_Action item_.
There is material below. Print exactly the lines starting at the line with "still waits -/" and ending at the line with "(entry : BitVec 6)", ends included, and no others.

Start of Supplied information

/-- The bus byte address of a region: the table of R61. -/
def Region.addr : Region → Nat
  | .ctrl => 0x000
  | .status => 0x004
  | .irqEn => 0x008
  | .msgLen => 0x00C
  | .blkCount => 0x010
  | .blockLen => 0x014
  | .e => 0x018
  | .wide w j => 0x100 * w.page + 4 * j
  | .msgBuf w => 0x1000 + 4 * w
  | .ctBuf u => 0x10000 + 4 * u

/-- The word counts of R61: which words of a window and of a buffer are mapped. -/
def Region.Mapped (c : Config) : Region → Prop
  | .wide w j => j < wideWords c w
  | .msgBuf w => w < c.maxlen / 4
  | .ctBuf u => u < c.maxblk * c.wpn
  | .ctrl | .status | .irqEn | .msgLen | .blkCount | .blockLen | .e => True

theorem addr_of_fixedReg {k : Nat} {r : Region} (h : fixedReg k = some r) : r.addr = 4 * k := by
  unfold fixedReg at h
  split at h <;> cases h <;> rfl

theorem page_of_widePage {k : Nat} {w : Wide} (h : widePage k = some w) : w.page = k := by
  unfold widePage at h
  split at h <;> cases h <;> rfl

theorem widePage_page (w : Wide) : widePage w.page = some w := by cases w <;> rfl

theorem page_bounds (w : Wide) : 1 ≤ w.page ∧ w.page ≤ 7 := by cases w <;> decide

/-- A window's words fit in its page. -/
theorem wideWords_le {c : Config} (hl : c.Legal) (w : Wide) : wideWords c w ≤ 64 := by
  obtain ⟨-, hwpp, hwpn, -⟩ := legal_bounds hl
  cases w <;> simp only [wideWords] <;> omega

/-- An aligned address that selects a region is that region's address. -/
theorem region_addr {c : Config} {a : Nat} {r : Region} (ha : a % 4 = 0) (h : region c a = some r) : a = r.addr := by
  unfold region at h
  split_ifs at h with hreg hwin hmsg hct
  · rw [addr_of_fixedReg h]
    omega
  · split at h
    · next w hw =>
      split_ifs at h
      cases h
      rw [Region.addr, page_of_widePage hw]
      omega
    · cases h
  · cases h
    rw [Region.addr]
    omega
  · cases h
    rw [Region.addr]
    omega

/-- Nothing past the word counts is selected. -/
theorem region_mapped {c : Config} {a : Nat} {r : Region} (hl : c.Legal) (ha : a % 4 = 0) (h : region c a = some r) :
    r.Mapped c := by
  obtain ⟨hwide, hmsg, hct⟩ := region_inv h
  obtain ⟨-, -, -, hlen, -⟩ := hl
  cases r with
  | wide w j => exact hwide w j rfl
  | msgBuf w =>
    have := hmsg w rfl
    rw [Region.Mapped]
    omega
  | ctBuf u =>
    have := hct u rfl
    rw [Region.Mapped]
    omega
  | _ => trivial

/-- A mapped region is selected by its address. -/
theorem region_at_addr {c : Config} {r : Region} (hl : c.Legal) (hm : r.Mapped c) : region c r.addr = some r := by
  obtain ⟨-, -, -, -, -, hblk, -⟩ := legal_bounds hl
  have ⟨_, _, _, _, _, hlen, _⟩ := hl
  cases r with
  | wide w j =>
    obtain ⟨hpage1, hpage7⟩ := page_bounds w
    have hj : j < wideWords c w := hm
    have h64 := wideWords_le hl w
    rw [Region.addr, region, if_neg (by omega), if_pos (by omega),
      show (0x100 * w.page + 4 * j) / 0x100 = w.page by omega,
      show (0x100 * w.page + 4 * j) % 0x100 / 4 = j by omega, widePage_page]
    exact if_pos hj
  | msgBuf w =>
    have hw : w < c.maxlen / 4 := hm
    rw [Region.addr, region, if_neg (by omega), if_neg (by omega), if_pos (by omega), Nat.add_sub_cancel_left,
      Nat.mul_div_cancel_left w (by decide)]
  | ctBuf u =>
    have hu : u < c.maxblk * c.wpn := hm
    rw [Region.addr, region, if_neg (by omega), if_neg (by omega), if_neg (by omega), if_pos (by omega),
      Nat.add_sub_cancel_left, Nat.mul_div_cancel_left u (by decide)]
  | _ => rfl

End of Supplied information
Start of Supplied information

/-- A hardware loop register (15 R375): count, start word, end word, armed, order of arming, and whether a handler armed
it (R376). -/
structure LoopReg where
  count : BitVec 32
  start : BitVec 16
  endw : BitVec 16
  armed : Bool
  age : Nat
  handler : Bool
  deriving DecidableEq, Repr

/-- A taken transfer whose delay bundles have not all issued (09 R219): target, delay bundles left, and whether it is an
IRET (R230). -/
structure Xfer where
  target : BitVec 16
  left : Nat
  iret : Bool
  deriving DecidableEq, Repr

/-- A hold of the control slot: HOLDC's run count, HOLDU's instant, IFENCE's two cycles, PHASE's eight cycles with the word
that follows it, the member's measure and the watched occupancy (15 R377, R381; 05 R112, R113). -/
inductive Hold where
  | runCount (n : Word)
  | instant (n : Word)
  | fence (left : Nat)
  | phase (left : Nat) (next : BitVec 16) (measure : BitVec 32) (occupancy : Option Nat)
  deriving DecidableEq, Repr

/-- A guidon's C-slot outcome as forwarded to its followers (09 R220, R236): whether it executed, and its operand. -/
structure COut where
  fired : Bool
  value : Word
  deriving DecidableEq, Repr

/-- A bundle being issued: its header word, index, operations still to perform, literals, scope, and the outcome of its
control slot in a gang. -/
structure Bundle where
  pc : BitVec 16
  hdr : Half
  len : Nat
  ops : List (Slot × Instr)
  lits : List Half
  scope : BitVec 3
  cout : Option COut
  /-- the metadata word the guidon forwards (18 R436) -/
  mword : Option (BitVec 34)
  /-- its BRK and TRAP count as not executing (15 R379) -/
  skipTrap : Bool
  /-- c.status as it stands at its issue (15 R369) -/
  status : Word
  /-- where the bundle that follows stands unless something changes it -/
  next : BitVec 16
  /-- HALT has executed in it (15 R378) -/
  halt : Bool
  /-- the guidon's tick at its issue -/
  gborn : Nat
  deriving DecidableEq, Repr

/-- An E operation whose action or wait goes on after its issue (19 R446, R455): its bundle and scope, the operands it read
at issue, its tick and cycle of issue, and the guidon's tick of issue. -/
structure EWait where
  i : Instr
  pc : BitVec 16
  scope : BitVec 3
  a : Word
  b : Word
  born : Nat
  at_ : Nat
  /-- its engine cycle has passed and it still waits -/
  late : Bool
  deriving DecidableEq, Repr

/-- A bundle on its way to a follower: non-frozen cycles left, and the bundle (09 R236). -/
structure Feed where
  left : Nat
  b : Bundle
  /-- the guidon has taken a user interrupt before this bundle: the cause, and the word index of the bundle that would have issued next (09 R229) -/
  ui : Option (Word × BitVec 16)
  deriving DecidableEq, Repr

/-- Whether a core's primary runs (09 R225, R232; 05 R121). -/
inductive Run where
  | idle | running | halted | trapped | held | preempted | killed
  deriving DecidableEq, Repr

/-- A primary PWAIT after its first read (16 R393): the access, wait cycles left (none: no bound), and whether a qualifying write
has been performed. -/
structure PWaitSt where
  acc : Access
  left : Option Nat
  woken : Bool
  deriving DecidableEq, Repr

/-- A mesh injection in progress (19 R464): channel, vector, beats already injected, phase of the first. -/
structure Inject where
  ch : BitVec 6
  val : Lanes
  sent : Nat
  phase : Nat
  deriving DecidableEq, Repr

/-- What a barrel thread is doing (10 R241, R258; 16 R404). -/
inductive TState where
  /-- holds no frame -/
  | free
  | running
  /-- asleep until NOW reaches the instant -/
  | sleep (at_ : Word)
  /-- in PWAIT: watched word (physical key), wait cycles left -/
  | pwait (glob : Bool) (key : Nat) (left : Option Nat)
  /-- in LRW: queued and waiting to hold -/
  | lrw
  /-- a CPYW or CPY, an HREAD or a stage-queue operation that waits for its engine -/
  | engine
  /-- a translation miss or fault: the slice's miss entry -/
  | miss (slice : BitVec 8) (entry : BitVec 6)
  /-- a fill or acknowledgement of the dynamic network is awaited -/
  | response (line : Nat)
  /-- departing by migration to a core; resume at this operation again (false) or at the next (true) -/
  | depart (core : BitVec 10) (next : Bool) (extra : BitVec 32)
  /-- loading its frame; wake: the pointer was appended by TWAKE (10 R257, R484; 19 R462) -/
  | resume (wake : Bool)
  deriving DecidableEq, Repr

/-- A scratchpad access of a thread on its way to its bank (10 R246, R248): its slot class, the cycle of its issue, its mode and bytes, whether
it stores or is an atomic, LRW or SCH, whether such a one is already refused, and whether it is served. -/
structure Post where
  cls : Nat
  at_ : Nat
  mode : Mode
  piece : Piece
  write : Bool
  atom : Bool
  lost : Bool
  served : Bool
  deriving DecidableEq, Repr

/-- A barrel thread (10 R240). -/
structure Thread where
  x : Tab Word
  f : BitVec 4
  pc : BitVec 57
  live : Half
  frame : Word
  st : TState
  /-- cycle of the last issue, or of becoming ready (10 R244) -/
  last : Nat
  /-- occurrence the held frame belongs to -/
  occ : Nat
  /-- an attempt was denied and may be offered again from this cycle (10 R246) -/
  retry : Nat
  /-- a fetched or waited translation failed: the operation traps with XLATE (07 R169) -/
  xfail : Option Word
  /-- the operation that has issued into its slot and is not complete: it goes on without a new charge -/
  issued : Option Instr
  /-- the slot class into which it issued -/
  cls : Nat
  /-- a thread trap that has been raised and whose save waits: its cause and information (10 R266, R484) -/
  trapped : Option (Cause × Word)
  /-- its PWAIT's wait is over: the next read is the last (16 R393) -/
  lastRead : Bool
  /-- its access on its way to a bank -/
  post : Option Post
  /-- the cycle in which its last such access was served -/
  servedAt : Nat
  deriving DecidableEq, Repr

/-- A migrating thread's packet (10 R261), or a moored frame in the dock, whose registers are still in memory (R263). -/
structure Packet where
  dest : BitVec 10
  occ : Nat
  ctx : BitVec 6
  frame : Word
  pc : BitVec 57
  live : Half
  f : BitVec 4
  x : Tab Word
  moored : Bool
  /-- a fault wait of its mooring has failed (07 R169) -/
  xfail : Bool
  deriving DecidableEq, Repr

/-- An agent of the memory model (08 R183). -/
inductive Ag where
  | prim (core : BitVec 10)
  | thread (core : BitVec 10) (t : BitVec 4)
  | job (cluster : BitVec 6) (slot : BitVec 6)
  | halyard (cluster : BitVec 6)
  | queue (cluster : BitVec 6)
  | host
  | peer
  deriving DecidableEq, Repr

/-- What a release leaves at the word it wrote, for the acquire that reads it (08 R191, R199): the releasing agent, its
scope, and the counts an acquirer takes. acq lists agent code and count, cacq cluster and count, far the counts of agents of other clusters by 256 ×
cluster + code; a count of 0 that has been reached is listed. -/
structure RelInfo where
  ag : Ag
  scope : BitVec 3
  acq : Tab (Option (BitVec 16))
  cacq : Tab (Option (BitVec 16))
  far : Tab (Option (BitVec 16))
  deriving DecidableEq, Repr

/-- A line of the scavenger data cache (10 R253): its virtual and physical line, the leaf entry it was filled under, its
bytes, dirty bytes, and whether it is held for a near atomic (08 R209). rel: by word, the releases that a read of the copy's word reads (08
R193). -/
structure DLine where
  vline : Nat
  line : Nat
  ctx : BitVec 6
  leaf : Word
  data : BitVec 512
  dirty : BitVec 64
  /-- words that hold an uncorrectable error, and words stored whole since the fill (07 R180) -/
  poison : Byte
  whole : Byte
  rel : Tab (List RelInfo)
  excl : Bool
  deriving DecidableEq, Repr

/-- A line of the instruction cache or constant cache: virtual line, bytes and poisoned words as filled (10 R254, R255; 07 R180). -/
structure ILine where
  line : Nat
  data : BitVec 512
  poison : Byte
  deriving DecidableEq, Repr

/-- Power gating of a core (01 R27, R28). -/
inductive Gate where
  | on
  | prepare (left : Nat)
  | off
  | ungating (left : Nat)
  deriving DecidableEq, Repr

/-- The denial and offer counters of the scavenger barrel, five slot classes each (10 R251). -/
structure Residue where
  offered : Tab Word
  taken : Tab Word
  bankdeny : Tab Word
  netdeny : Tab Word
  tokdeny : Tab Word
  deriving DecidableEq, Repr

End of Supplied information
Start of Supplied information

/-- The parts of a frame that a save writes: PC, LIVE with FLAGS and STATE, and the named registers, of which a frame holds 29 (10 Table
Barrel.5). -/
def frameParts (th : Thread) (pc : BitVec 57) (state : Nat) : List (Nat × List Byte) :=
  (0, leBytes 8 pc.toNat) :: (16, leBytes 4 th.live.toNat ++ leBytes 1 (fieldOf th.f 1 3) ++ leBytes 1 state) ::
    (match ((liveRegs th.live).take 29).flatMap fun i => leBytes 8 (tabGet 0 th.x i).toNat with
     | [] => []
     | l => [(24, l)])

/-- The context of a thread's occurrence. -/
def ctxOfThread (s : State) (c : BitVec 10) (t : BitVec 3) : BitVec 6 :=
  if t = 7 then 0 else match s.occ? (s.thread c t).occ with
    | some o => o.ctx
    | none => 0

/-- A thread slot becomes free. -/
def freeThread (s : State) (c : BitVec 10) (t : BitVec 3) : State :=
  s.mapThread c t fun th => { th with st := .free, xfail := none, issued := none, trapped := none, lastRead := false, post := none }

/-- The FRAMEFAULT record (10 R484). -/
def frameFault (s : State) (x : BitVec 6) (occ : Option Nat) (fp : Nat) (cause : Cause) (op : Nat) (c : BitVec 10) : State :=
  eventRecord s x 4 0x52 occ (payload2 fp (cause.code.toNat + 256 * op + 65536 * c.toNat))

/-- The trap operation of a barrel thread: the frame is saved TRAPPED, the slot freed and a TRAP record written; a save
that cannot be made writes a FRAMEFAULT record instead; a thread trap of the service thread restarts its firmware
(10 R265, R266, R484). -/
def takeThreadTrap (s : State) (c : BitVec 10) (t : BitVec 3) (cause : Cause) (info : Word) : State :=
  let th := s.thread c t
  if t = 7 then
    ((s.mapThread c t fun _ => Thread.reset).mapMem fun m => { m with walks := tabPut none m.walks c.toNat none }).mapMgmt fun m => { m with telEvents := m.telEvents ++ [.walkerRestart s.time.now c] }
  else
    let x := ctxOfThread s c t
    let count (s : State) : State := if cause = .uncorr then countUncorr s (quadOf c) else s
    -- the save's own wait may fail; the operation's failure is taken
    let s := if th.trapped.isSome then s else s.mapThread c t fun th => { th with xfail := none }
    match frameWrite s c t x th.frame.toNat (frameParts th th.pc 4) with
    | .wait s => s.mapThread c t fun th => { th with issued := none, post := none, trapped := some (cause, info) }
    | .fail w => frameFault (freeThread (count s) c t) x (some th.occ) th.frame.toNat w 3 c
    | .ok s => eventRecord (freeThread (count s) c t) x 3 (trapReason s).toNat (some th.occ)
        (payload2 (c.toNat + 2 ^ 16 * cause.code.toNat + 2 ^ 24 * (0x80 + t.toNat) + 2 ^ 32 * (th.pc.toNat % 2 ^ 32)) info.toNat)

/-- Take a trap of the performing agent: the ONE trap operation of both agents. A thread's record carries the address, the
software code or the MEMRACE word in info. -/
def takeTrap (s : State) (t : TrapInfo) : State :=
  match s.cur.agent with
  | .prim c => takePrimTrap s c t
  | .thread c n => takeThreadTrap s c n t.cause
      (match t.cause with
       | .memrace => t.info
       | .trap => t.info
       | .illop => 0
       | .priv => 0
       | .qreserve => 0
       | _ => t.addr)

End of Supplied information

_Written answer_.
  /-- its engine cycle has passed and it still waits -/
  late : Bool
  deriving DecidableEq, Repr

/-- A bundle on its way to a follower: non-frozen cycles left, and the bundle (09 R236). -/
structure Feed where
  left : Nat
  b : Bundle
  /-- the guidon has taken a user interrupt before this bundle: the cause, and the word index of the bundle that would have issued next (09 R229) -/
  ui : Option (Word × BitVec 16)
  deriving DecidableEq, Repr

/-- Whether a core's primary runs (09 R225, R232; 05 R121). -/
inductive Run where
  | idle | running | halted | trapped | held | preempted | killed
  deriving DecidableEq, Repr

/-- A primary PWAIT after its first read (16 R393): the access, wait cycles left (none: no bound), and whether a qualifying write
has been performed. -/
structure PWaitSt where
  acc : Access
  left : Option Nat
  woken : Bool
  deriving DecidableEq, Repr

/-- A mesh injection in progress (19 R464): channel, vector, beats already injected, phase of the first. -/
structure Inject where
  ch : BitVec 6
  val : Lanes
  sent : Nat
  phase : Nat
  deriving DecidableEq, Repr

/-- What a barrel thread is doing (10 R241, R258; 16 R404). -/
inductive TState where
  /-- holds no frame -/
  | free
  | running
  /-- asleep until NOW reaches the instant -/
  | sleep (at_ : Word)
  /-- in PWAIT: watched word (physical key), wait cycles left -/
  | pwait (glob : Bool) (key : Nat) (left : Option Nat)
  /-- in LRW: queued and waiting to hold -/
  | lrw
  /-- a CPYW or CPY, an HREAD or a stage-queue operation that waits for its engine -/
  | engine
  /-- a translation miss or fault: the slice's miss entry -/
  | miss (slice : BitVec 8) (entry : BitVec 6)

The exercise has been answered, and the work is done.